Filtering Rings in Polygon (PostGIS)

This is my first blog article on PostGIS.

On the PostGIS discussion list, a question was asked:

> I have a polygon table that has many small areas and holes. Now, I would
> like to remove small areas and holes that are 2800 m^2.
>
> Any help or advice would be really appreciated.

I decided to have a bash at this as part of my continuing to learn PostGIS.

This article will firstly look at a simple (single) polygon (I will use WKT to construct a polygon with two inner holes) which will make it easy for my readers to replicate. Then it will consider how to handle situations where a supplied polygon has no holes (inner rings) and how to handle polygons and multipolygons together before concluding with some performance figures.

1. Single Polygon with Inner Rings (holes)

The function that can help us do what we want is the ST_DumpRings(geometry) function.
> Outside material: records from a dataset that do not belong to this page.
-- ==== Sys2Proof/Tests/Slice0.lean ====
section
/-! SUPPORT. The model's own tests: ill-formed operands refused, one word of every instruction written out from 30_encoding.md
R65 and decoded, single steps whose expected results are the vectors of 95_test_vectors.md (cited as T<n>, E<n>, P<n>), and a
witness for the hypotheses of every obligation that has some. -/

namespace Sys2Proof.Tests

open Sys2Proof.Machine Sys2Proof.Claims

/-! ## WellFormed: each check of each format refuses an ill-formed operand -/

theorem test_wf_Z : Format.fits .Z {} = true ∧ Format.fits .Z { x := 1 } = false := by decide
theorem test_wf_A : Format.fits .A { nnn := 4095 } = true ∧ Format.fits .A { nnn := 4096 } = false ∧
    Format.fits .A { nnn := 1, x := 1 } = false := by decide
theorem test_wf_XK : Format.fits .XK { x := 15, kk := 255 } = true ∧ Format.fits .XK { x := 16 } = false ∧
    Format.fits .XK { kk := 256 } = false ∧ Format.fits .XK { y := 1 } = false := by decide
theorem test_wf_XY : Format.fits .XY { x := 15, y := 15 } = true ∧ Format.fits .XY { x := 16 } = false ∧
    Format.fits .XY { y := 16 } = false ∧ Format.fits .XY { n := 1 } = false := by decide
theorem test_wf_XYN : Format.fits .XYN { x := 15, y := 15, n := 15 } = true ∧ Format.fits .XYN { x := 16 } = false ∧
    Format.fits .XYN { y := 16 } = false ∧ Format.fits .XYN { n := 16 } = false ∧
    Format.fits .XYN { kk := 1 } = false := by decide
theorem test_wf_X : Format.fits .X { x := 15 } = true ∧ Format.fits .X { x := 16 } = false ∧
    Format.fits .X { nnn := 1 } = false := by decide

/-! ## Decoding: one word of every constructor, bit by bit from the patterns of R65 -/

theorem test_decode_sys : decode 0b0000000011100000 = .insn .cls ∧ decode 0b0000000011101110 = .insn .ret := by decide
theorem test_decode_address : decode 0b0001101010111100 = .insn (.jp 0xABC) ∧
    decode 0b0010001100000000 = .insn (.call 0x300) ∧ decode 0b1010000100100011 = .insn (.ldI 0x123) ∧
    decode 0b1011111111111111 = .insn (.jpV0 0xFFF) := by decide
theorem test_decode_immediate : decode 0b0011000101000010 = .insn (.seImm 1 0x42) ∧
    decode 0b0100000101000010 = .insn (.sneImm 1 0x42) ∧ decode 0b0110101001010101 = .insn (.ldImm 0xA 0x55) ∧
    decode 0b0111001000000010 = .insn (.addImm 2 0x02) ∧ decode 0b1100001100001111 = .insn (.rnd 3 0x0F) := by decide
theorem test_decode_skip_registers : decode 0b0101000100100000 = .insn (.seReg 1 2) ∧
    decode 0b1001000100100000 = .insn (.sneReg 1 2) := by decide
theorem test_decode_alu : decode 0b1000000100100000 = .insn (.ldReg 1 2) ∧
    decode 0b1000000100100001 = .insn (.orReg 1 2) ∧ decode 0b1000000100100010 = .insn (.andReg 1 2) ∧
    decode 0b1000000100100011 = .insn (.xorReg 1 2) ∧ decode 0b1000000100100100 = .insn (.addReg 1 2) ∧
    decode 0b1000000100100101 = .insn (.subReg 1 2) ∧ decode 0b1000000100100110 = .insn (.shr 1 2) ∧
    decode 0b1000000100100111 = .insn (.subnReg 1 2) ∧ decode 0b1000000100101110 = .insn (.shl 1 2) := by decide
theorem test_decode_draw : decode 0b1101111100010001 = .insn (.drw 0xF 1 1) := by decide
theorem test_decode_keys : decode 0b1110010110011110 = .insn (.skp 5) ∧
    decode 0b1110010110100001 = .insn (.sknp 5) := by decide
theorem test_decode_misc : decode 0b1111001100000111 = .insn (.ldVxDt 3) ∧
    decode 0b1111010000001010 = .insn (.ldVxK 4) ∧ decode 0b1111000000010101 = .insn (.ldDtVx 0) ∧
    decode 0b1111000100011000 = .insn (.ldStVx 1) ∧ decode 0b1111001000011110 = .insn (.addI 2) ∧
    decode 0b1111001100101001 = .insn (.ldF 3) ∧ decode 0b1111001100110011 = .insn (.ldB 3) ∧
    decode 0b1111001001010101 = .insn (.storeRegs 2) ∧ decode 0b1111001001100101 = .insn (.loadRegs 2) := by decide
/-- E9, T121, T122, R68. -/
theorem test_decode_illegal : decode 0x5001 = .illegal .seLowNibble ∧ decode 0x8128 = .illegal .aluLowNibble ∧
    decode 0xE59F = .illegal .keyLowByte ∧ decode 0xF5FF = .illegal .miscLowByte ∧ decode 0x9121 = .illegal .sneLowNibble ∧
    decode 0x00E1 = .illegal .sysSpace ∧ decode 0x00FE = .illegal .sysSpace ∧ decode 0x0123 = .illegal .sysSpace ∧
    decode 0x0000 = .illegal .sysSpace := by decide
theorem test_decode_bytes : decodeBytes [0x6A, 0x55, 0xFF] = .insn (.ldImm 0xA 0x55) ∧
    decodeBytes [0x6A] = .illegal .truncated := by decide
theorem test_decode_table_word : decodeTableWord 16 0xD125 = some (.drw 1 2 5) ∧ decodeTableWord 16 0x5001 = none := by
  decide

/-! ## Single steps -/

/-- The next state, if there is one. -/
def after (s : State) : Option State :=
  match step s with
  | .next t => some t
  | _ => none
Here we can see how the function, applied to our test geomety, will extract all the rings for processing:

 SELECT ST_AsText(b.the_geom) as final_geom, ST_Area(b.the_geom) as area
   FROM (SELECT (ST_DumpRings(a.geom)).geom As the_geom
           FROM (SELECT ST_PolyFromText('POLYGON((0 0,20 0,20 20,0 20,0 0),(10 10,10 11,11 11,11 10,10 10),(5 5,5 7,7 7,7 5,5 5))') as geom
                 ) a
         ) b;

Results:

geometry area
“POLYGON ((0 0,20 0,20 20,0 20,0 0))” 400
“POLYGON ((10 10,10 11,11 11,11 10,10 10))” 1
“POLYGON ((5 5,5 7,7 7,7 5,5 5))” 4

My first attempt to use ST_DumpRings to achieve the required outcome resulted in the following SQL (note how we can apply our area filter to the extracted rings):

 SELECT ST_AsText(c.the_geom) as final_geom
   FROM (SELECT ST_Collect(b.the_geom) as the_geom
           FROM (SELECT (ST_DumpRings(a.geom)).geom As the_geom
                   FROM (SELECT ST_PolyFromText('POLYGON((0 0,20 0,20 20,0 20,0 0),(10 10,10 11,11 11,11 10,10 10),(5 5,5 7,7 7,7 5,5 5))') as geom
                        ) a
                 ) b
           WHERE ST_Area(b.the_geom) > 1
         ) c;
 -- Result
 "MULTIPOLYGON(((0 0,20 0,20 20,0 20,0 0)),((5 5,5 7,7 7,7 5,5 5)))"

Note that the output is a MULTIPOLYGON with each ring being a separate polygon in the collection and not a single POLYGON (as was the source data) with inner rings which is what we do want as the result.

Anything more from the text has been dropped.